-- ==== Sys2Proof/Machine/HostSyntax.lean ====
section
/-! DEFINITION. The host statements of 30_encoding.md section 3: each expands to what the host does on the bus, and
binds what its reads return. -/

namespace Sys2Proof.Machine

/-- `WR32 off, v` (R91). -/
def wr32 (off : BitVec 14) (v : Word) : BusEvent := .request (.one (.write off 0xF v))

/-- `RD32 off` (R91). -/
def rd32 (off : BitVec 14) : BusEvent := .request (.one (.read off 0xF))

/-- The words of `n` times four bytes, little-endian, missing bytes 0 (R92). -/
def wordsOf : (n : Nat) → List Byte → List Word
  | 0, _ => []
  | n + 1, bs => BitVec.ofNat 32 (leInt (bs.take 4)) :: wordsOf n (bs.drop 4)

/-- Writes of consecutive words from an offset on. -/
def wr32Words : (off : Nat) → List Word → List BusEvent
  | _, [] => []
  | off, v :: vs => wr32 (BitVec.ofNat 14 off) v :: wr32Words (off + 4) vs

/-- Reads of `n` consecutive words from an offset on. -/
def rd32Words : (off n : Nat) → List BusEvent
  | _, 0 => []
  | off, n + 1 => rd32 (BitVec.ofNat 14 off) :: rd32Words (off + 4) n

/-- The expansion of a host statement (R91, R92). -/
def Stmt.expand : Stmt → List BusEvent
  | .wr32 off v => [Sys2Proof.Machine.wr32 off v]
  | .rd32 off => [Sys2Proof.Machine.rd32 off]
  | .cmd i => [commandWrite (encode i)]
  | .wait => [.waitIdle]
  | .setKey k => wr32Words 0x060 (wordsOf 8 k)
  | .setChunk c => [Sys2Proof.Machine.wr32 0x020 (BitVec.ofInt 32 c), Sys2Proof.Machine.wr32 0x024 (BitVec.ofInt 32 (c / 2 ^ 32))]
  | .setLen n => [Sys2Proof.Machine.wr32 0x018 (BitVec.ofNat 32 n)]
  | .putDin b =>
    wr32Words 0x1000 (wordsOf (ceilDiv b.length 4) b) ++ [Sys2Proof.Machine.wr32 0x018 (BitVec.ofNat 32 b.length)]
  | .getDout n => rd32Words 0x2000 (ceilDiv n 4)
  | .doCmd i => [commandWrite (encode i), .waitIdle, Sys2Proof.Machine.rd32 0x010, Sys2Proof.Machine.rd32 0x014]

/-- A host program as what the host does on the bus (R91, R92). -/
def expandProgram : List Stmt → List BusEvent
  | [] => []
  | p :: ps => Stmt.expand p ++ expandProgram ps

/-! ### What a statement binds (R91, R92) -/

/-- The values a host statement binds to its names: `RD32` one word, `GETDOUT` the bytes d, `DO` the words r and c. -/
inductive Bound where
  | nothing
  | word (v : Word)
  | bytes (d : List Byte)
  | outcome (r c : Word)
deriving DecidableEq, Repr

/-- The words that the reads among some transactions returned, in order. -/
def readWords : List Obs → List Word
  | [] => []
  | o :: os =>
    match o.response with
    | .data v => v :: readWords os
    | .done => readWords os
    | .busError => readWords os
    | .notAccepted => readWords os

/-- The bytes of consecutive words, in lane order (R61, R92). -/
def bytesOf : List Word → List Byte
  | [] => []
  | v :: vs => laneBytes v ++ bytesOf vs

/-- What a statement binds when its reads returned these words (R91, R92): d of `GETDOUT n` is the first n bytes in lane
order; r and c of `DO` are the last two words, after those of its WAIT. -/
def Stmt.bound : Stmt → List Word → Bound
  | .wr32 _ _, _ => .nothing
  | .rd32 _, ws =>
    match ws with
    | [] => .nothing
    | v :: _ => .word v
  | .cmd _, _ => .nothing
  | .wait, _ => .nothing
  | .setKey _, _ => .nothing
  | .setChunk _, _ => .nothing
  | .setLen _, _ => .nothing
  | .putDin _, _ => .nothing
  | .getDout n, ws => .bytes ((bytesOf ws).take n)
  | .doCmd _, ws =>
    match ws.reverse with
    | c :: r :: _ => .outcome r c
    | [_] => .nothing
    | [] => .nothing

/-- The host of `s` goes on with a program (log entry 15). -/
def State.withProgram (s : State) (p : List Stmt) : State := { s with bus := s.bus ++ expandProgram p }

end Sys2Proof.Machine
end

**To do:** What is needed here is a word-for-word copy of the whole listing.

**Answer to this task:**
-- ==== Sys2Proof/Machine/HostSyntax.lean ====
section
/-! DEFINITION. The host statements of 30_encoding.md section 3: each expands to what the host does on the bus, and
binds what its reads return. -/

namespace Sys2Proof.Machine

/-- `WR32 off, v` (R91). -/
def wr32 (off : BitVec 14) (v : Word) : BusEvent := .request (.one (.write off 0xF v))

/-- `RD32 off` (R91). -/
def rd32 (off : BitVec 14) : BusEvent := .request (.one (.read off 0xF))

/-- The words of `n` times four bytes, little-endian, missing bytes 0 (R92). -/
def wordsOf : (n : Nat) → List Byte → List Word
  | 0, _ => []
  | n + 1, bs => BitVec.ofNat 32 (leInt (bs.take 4)) :: wordsOf n (bs.drop 4)

/-- Writes of consecutive words from an offset on. -/
def wr32Words : (off : Nat) → List Word → List BusEvent
  | _, [] => []
  | off, v :: vs => wr32 (BitVec.ofNat 14 off) v :: wr32Words (off + 4) vs

/-- Reads of `n` consecutive words from an offset on. -/
def rd32Words : (off n : Nat) → List BusEvent
  | _, 0 => []
  | off, n + 1 => rd32 (BitVec.ofNat 14 off) :: rd32Words (off + 4) n

/-- The expansion of a host statement (R91, R92). -/
def Stmt.expand : Stmt → List BusEvent
  | .wr32 off v => [Sys2Proof.Machine.wr32 off v]
  | .rd32 off => [Sys2Proof.Machine.rd32 off]
  | .cmd i => [commandWrite (encode i)]
  | .wait => [.waitIdle]
  | .setKey k => wr32Words 0x060 (wordsOf 8 k)
  | .setChunk c => [Sys2Proof.Machine.wr32 0x020 (BitVec.ofInt 32 c), Sys2Proof.Machine.wr32 0x024 (BitVec.ofInt 32 (c / 2 ^ 32))]
  | .setLen n => [Sys2Proof.Machine.wr32 0x018 (BitVec.ofNat 32 n)]
  | .putDin b =>
    wr32Words 0x1000 (wordsOf (ceilDiv b.length 4) b) ++ [Sys2Proof.Machine.wr32 0x018 (BitVec.ofNat 32 b.length)]
  | .getDout n => rd32Words 0x2000 (ceilDiv n 4)
  | .doCmd i => [commandWrite (encode i), .waitIdle, Sys2Proof.Machine.rd32 0x010, Sys2Proof.Machine.rd32 0x014]

/-- A host program as what the host does on the bus (R91, R92). -/
def expandProgram : List Stmt → List BusEvent
  | [] => []
  | p :: ps => Stmt.expand p ++ expandProgram ps

/-! ### What a statement binds (R91, R92) -/

/-- The values a host statement binds to its names: `RD32` one word, `GETDOUT` the bytes d, `DO` the words r and c. -/
inductive Bound where
  | nothing
  | word (v : Word)
  | bytes (d : List Byte)
  | outcome (r c : Word)
deriving DecidableEq, Repr

/-- The words that the reads among some transactions returned, in order. -/
def readWords : List Obs → List Word
  | [] => []
  | o :: os =>
    match o.response with
    | .data v => v :: readWords os
    | .done => readWords os
    | .busError => readWords os
    | .notAccepted => readWords os

/-- The bytes of consecutive words, in lane order (R61, R92). -/
def bytesOf : List Word → List Byte
  | [] => []
  | v :: vs => laneBytes v ++ bytesOf vs

/-- What a statement binds when its reads returned these words (R91, R92): d of `GETDOUT n` is the first n bytes in lane
order; r and c of `DO` are the last two words, after those of its WAIT. -/
def Stmt.bound : Stmt → List Word → Bound
  | .wr32 _ _, _ => .nothing
  | .rd32 _, ws =>
    match ws with
    | [] => .nothing
    | v :: _ => .word v
  | .cmd _, _ => .nothing
  | .wait, _ => .nothing
  | .setKey _, _ => .nothing
  | .setChunk _, _ => .nothing
  | .setLen _, _ => .nothing
  | .putDin _, _ => .nothing
  | .getDout n, ws => .bytes ((bytesOf ws).take n)
  | .doCmd _, ws =>
    match ws.reverse with
    | c :: r :: _ => .outcome r c
    | [_] => .nothing
    | [] => .nothing

/-- The host of `s` goes on with a program (log entry 15). -/
def State.withProgram (s : State) (p : List Stmt) : State := { s with bus := s.bus ++ expandProgram p }

end Sys2Proof.Machine
end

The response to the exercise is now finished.